/PostgreSQL-Python-ETL-json-app

PyQt5 app for JSON parsing and ETL processing

Primary LanguagePython

PyQt5 app for JSON parsing and ETL processing

This app is a fancy PyQt5 wrapper for JSON parsing and performing ETL process on a data, inserting it into PostgreSQL database afterwards.

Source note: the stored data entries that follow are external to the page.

-- ==== Sys2Proof/Laws/KeepBoot.lean ====
section
/-! SUPPORT. What each operation of Machine/Boot.lean can do: one lemma for each (`Keep`). -/
namespace Sys2Proof.Machine

set_option linter.all false

theorem State.onStore_keep (s : State) (f : Store → Store) (hf : ∀ x, Memory.wf x.bytes = true → Memory.wf (f x).bytes = true) : Keep ([.store], 0) s (s.onStore f) := keep_store' s _ (hf s.store)

theorem Store.write_bytes (t : Store) (r : StateRecord) : (t.write r).bytes = t.bytes := by
  unfold Store.write
  split <;> rfl

theorem State.record'_keep (s : State) (f : StateRecord → StateRecord) : Keep ([.store], 0) s (s.record' f) := by
  unfold State.record'
  refine Keep.ite (Keep.refl _ _) ?_
  exact State.onStore_keep _ _ (fun x h => by rw [Store.write_bytes]; exact h)

theorem State.enterSlot_keep (s : State) (was b : Bool) : Keep ([.board, .boot, .regs, .mem, .log, .red, .ful, .cut, .sedge, .map, .peat, .rst, .warden, .syn, .chk, .freeCtr, .outbox], 0x4001002512001007a5f1d3e11df90001f02001f70004602000a0000000) s (State.enterSlot s was b) := by
  unfold State.enterSlot
  repeat' first
    | with_reducible exact Keep.refl _ _
    | with_reducible assumption
    | (with_reducible apply Keep.step; with_reducible apply State.peatBringUp_keep; decide)
    | (with_reducible apply Keep.step; with_reducible apply State.onBoard_keep; decide)
    | (with_reducible apply Keep.step; with_reducible apply State.onBoot_keep; decide)
    | (with_reducible apply Keep.step; with_reducible apply State.wr_keep has_Fld_ctlFwStatus_svn; decide)
    | (with_reducible apply Keep.step; with_reducible apply State.wrB_keep has_Fld_ctlBootReason_fallback; decide)
    | (with_reducible apply Keep.step; with_reducible apply State.wrB_keep has_Fld_ctlBootReason_slot; decide)
    | with_reducible apply Keep.ite
    | split
    | dsimp only

theorem State.enterHummock_keep (s : State) : Keep ([.board, .boot, .regs, .mem, .log, .red, .ful, .cut, .sedge, .map, .peat, .rst, .warden, .syn, .chk, .freeCtr, .outbox], 0x4001002512001007a5f1d3e11df90001f02001f70000602000e0000000) s (State.enterHummock s) := by
  unfold State.enterHummock
  repeat' first
    | with_reducible exact Keep.refl _ _
    | with_reducible assumption
    | (with_reducible apply Keep.step; with_reducible apply State.peatBringUp_keep; decide)
    | (with_reducible apply Keep.step; with_reducible apply State.onBoard_keep; decide)
    | (with_reducible apply Keep.step; with_reducible apply State.onBoot_keep; decide)
    | (with_reducible apply Keep.step; with_reducible apply State.logFw_keep; decide)
    | (with_reducible apply Keep.step; with_reducible apply State.wr_keep has_Fld_ctlBootReason_fallback; decide)
    | (with_reducible apply Keep.step; with_reducible apply State.wr_keep has_Fld_ctlBootReason_hummock; decide)
    | (with_reducible apply Keep.step; with_reducible apply State.wr_keep has_Fld_ctlBootReason_slot; decide)
    | with_reducible apply Keep.ite
    | split
    | dsimp only

theorem State.romFails_keep (s : State) (cause : Nat) : Keep ([.board, .boot, .store, .regs, .mem, .sump, .log, .mon, .slices, .placed, .bscan, .red, .ful, .cut, .sedge, .map, .peat, .sec, .rst, .warden, .syn, .tim, .cmd, .chk, .elect, .freeCtr, .outbox, .owed, .tc3], 0x4001002510000007a5f1d3e11df90000000001f7000060200002c00001) s (State.romFails s cause) := by
  unfold State.romFails
  repeat' first
    | with_reducible exact Keep.refl _ _
    | with_reducible assumption
    | (with_reducible apply Keep.step; with_reducible apply State.resetAll_keep; decide)
    | (with_reducible apply Keep.step; with_reducible apply State.onBoot_keep; decide)
    | with_reducible apply Keep.ite
    | split
    | dsimp only

theorem State.romRun_keep (s : State) (check : RomCheck) : Keep ([.board, .boot, .store, .regs, .mem, .sump, .log, .mon, .slices, .placed, .bscan, .red, .ful, .cut, .sedge, .map, .peat, .sec, .rst, .warden, .syn, .tim, .cmd, .chk, .elect, .freeCtr, .outbox, .owed, .tc3], 0x4001002512001007a5f1d3e11df90001f02001f70004702000fac00001) s (State.romRun s check) := by
  unfold State.romRun
  repeat' first
    | with_reducible exact Keep.refl _ _
    | with_reducible assumption
    | (with_reducible apply Keep.step; with_reducible apply State.enterHummock_keep; decide)
    | (with_reducible apply Keep.step; with_reducible apply State.enterSlot_keep; decide)
    | (with_reducible apply Keep.step; with_reducible apply State.romFails_keep; decide)
    | (with_reducible apply Keep.step; with_reducible apply State.record'_keep; decide)
    | (with_reducible apply Keep.step; with_reducible apply State.onBoot_keep; decide)
    | (with_reducible apply Keep.step; with_reducible apply State.raise_keep has_Fld_ctlErrStatus_mbistRepair; decide)
    | (with_reducible apply Keep.step; with_reducible apply State.wr_keep has_Fld_ctlBootReason_failCause; decide)
    | (with_reducible apply Keep.step; with_reducible apply State.wr_keep has_Fld_ctlBootReason_failCount; decide)
    | with_reducible apply Keep.ite
    | split
    | dsimp only

theorem doBootRomStart_keep (check : RomCheck) (s : State) : OutKeep ([.board, .boot, .store, .regs, .mem, .sump, .log, .mon, .slices, .placed, .bscan, .red, .ful, .cut, .sedge, .map, .peat, .sec, .rst, .warden, .syn, .tim, .cmd, .chk, .elect, .freeCtr, .outbox, .owed, .tc3], 0x4001002512001007a5f1d3e11df90001f02001f70004702001fac00001) s (doBootRomStart check s) := by
  unfold doBootRomStart
  repeat' first
    | with_reducible exact Keep.refl _ _
    | with_reducible assumption
    | (with_reducible apply Keep.step; with_reducible apply State.romRun_keep; decide)
    | (with_reducible apply Keep.step; with_reducible apply State.onBoot_keep; decide)
    | (with_reducible apply Keep.step; with_reducible apply State.wr_keep has_Fld_ctlBootReason_thermalHold; decide)
    | with_reducible apply Keep.ite
    | with_reducible apply OutKeep.ite
    | with_reducible apply OutKeep.next
    | split
    | dsimp only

.json files have fixed structure:

{
  "process_id": "number",
  "data": [
    {
      "id": "number",
      "price_change": [
        {
          "price": "number",
          "eff_from": "date"
        },
        ...
      ]
    },
    ...
  ]
} 

Data is then stored as:

id price eff_from eff_to
int int date date

, where eff_to is calculated automatically as the last eff_from value of this id (-1 day) if it exists, or "5999-12-31" if it does not.

Database preparation

The ETL process itself is supported by the following trigger function inside of the database:

CREATE OR REPLACE FUNCTION prices_schema.prices_etl() RETURNS TRIGGER AS $$
BEGIN
    UPDATE prices_schema.prices p0
    SET eff_to = subquery.next_eff_from
    FROM (
        SELECT id, price, eff_from, COALESCE(
            LEAD(eff_from, 1)
            OVER (
                PARTITION BY id
                ORDER BY eff_from ASC
            ),
            TO_DATE('6000-00-00', 'YYYY-MM-DD')
        ) - 1 AS next_eff_from FROM prices_schema.prices
    ) AS subquery
	WHERE subquery.id = p0.id
	AND subquery.price = p0.price
	AND subquery.eff_from = p0.eff_from;
    
    RETURN NEW;
END;
$$ LANGUAGE plpgsql;

CREATE OR REPLACE TRIGGER after_insert_prices
AFTER INSERT ON prices_schema.prices
FOR EACH ROW EXECUTE PROCEDURE prices_schema.prices_etl();

Testing

Inserting test_json1.json via the app produces the following table, as expected:

id price eff_from eff_to
1 100 "2017-01-12" "2017-02-08"
1 150 "2017-02-09" "2017-09-22"
1 100 "2017-09-23" "5999-12-31"
2 10 "2016-09-10" "2017-06-05"
2 15 "2017-06-06" "5999-12-31"